-- Opening Marker --

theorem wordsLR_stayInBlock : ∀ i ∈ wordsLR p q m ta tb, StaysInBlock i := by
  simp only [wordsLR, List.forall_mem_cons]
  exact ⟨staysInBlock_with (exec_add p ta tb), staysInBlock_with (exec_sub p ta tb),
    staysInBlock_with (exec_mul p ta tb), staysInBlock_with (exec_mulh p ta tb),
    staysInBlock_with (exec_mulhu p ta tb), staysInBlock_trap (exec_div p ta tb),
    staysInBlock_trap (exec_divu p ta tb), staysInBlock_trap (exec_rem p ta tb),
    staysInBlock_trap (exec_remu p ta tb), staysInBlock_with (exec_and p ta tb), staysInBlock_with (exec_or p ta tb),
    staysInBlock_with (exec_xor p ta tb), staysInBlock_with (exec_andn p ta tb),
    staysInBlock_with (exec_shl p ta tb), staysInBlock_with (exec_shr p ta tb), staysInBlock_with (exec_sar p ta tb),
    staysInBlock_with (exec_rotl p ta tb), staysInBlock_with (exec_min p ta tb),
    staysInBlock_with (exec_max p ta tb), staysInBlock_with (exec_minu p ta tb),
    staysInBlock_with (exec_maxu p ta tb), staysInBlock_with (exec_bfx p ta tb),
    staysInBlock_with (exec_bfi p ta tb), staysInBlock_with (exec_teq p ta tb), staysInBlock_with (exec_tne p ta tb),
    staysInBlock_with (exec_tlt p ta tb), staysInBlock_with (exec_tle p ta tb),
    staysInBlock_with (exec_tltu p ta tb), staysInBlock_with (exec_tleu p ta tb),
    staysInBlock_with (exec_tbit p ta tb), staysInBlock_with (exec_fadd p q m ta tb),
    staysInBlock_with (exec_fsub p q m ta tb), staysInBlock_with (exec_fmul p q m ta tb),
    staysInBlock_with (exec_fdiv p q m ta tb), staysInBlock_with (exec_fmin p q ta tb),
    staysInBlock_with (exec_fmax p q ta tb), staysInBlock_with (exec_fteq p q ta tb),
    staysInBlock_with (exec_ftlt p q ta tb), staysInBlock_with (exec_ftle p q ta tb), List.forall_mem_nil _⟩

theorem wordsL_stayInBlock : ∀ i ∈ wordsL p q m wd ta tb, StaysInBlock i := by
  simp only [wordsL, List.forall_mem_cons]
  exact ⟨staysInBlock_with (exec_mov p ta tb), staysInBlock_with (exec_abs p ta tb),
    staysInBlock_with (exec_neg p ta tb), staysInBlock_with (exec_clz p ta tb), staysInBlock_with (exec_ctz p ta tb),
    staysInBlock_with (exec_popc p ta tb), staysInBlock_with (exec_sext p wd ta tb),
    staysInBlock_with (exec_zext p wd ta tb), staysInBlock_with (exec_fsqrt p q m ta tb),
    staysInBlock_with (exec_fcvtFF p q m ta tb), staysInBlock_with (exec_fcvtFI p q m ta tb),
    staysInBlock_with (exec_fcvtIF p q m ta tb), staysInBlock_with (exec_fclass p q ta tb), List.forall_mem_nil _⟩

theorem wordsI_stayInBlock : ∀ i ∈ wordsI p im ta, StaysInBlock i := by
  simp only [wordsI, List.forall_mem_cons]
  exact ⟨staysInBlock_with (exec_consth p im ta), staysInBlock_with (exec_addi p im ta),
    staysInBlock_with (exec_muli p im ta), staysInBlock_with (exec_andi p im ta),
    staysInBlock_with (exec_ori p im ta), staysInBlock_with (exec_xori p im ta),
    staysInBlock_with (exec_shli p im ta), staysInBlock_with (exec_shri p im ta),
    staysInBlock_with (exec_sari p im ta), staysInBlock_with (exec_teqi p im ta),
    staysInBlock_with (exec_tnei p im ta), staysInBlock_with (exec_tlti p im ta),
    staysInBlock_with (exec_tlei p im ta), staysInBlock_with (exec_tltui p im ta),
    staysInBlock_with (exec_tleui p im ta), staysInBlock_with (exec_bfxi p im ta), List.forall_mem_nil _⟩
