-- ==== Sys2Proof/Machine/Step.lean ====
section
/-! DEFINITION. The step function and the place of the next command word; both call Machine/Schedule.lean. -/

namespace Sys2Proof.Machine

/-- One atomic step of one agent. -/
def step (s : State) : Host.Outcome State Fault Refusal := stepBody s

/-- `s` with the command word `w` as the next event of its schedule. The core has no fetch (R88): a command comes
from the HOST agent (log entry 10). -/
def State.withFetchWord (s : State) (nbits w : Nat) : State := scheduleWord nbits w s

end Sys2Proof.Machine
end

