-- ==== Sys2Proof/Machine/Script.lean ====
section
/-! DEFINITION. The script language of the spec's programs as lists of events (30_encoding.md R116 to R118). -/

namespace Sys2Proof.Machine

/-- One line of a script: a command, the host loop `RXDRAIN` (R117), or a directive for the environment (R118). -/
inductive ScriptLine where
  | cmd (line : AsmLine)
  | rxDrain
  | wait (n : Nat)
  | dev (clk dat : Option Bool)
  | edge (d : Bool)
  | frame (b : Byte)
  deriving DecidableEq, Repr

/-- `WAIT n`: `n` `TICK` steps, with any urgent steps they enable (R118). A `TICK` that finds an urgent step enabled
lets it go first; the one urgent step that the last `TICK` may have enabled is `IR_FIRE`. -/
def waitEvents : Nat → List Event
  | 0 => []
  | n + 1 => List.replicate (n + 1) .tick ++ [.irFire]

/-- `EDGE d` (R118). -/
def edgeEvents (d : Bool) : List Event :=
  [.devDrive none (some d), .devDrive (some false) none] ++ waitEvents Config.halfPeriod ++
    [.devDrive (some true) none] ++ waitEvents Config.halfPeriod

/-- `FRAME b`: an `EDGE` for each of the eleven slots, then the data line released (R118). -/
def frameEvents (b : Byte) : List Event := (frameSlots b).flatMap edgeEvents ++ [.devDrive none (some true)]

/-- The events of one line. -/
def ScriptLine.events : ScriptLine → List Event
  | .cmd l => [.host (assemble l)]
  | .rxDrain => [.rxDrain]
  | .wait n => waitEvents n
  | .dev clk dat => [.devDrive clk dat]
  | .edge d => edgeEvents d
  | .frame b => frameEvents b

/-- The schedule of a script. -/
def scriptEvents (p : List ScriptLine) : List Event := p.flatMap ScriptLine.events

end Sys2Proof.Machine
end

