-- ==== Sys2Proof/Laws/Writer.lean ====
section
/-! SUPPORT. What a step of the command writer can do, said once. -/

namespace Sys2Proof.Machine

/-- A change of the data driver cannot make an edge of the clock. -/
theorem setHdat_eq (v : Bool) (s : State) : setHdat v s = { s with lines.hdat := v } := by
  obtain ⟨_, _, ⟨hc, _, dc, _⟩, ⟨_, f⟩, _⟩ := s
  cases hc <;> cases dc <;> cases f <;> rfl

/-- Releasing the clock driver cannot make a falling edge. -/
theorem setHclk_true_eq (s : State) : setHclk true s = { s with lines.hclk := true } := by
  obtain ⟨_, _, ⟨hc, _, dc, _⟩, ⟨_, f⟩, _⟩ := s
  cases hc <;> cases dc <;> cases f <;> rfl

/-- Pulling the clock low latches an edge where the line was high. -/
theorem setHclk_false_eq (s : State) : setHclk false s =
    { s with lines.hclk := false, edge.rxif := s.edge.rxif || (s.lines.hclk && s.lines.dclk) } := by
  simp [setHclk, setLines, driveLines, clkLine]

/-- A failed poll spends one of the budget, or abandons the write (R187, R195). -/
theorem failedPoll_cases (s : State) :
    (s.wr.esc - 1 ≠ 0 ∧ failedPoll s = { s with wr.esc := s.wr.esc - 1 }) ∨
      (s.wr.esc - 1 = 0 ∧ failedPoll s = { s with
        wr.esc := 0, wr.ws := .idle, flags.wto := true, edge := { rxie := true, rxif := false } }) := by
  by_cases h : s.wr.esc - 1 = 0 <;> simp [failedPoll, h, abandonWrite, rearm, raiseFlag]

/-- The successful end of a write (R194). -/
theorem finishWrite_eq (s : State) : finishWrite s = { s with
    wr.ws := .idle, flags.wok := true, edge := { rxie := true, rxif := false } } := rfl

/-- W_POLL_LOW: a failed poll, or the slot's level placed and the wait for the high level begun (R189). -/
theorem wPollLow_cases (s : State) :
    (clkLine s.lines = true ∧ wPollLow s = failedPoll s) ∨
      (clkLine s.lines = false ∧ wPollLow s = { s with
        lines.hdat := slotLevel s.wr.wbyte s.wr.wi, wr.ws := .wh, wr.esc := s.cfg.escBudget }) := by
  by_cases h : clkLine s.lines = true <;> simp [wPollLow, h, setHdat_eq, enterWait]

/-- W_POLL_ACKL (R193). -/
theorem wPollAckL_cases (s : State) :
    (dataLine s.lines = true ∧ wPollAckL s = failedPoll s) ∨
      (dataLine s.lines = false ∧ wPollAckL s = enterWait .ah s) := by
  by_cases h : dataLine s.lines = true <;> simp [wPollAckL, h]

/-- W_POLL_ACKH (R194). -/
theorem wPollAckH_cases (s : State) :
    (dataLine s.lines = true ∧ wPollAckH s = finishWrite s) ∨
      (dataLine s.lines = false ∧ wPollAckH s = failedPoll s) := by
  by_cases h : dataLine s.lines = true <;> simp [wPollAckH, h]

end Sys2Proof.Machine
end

-- Closing Marker --

### Exercise requirements
Taking the material above, extract exactly and only the lines from the line with "theorem failedPoll_cases (s" to the line with "wr.esc := 0, wr.ws", inclusive of both.

### Answer section
theorem failedPoll_cases (s : State) :
    (s.wr.esc - 1 ≠ 0 ∧ failedPoll s = { s with wr.esc := s.wr.esc - 1 }) ∨
      (s.wr.esc - 1 = 0 ∧ failedPoll s = { s with
        wr.esc := 0, wr.ws := .idle, flags.wto := true, edge := { rxie := true, rxif := false } }) := by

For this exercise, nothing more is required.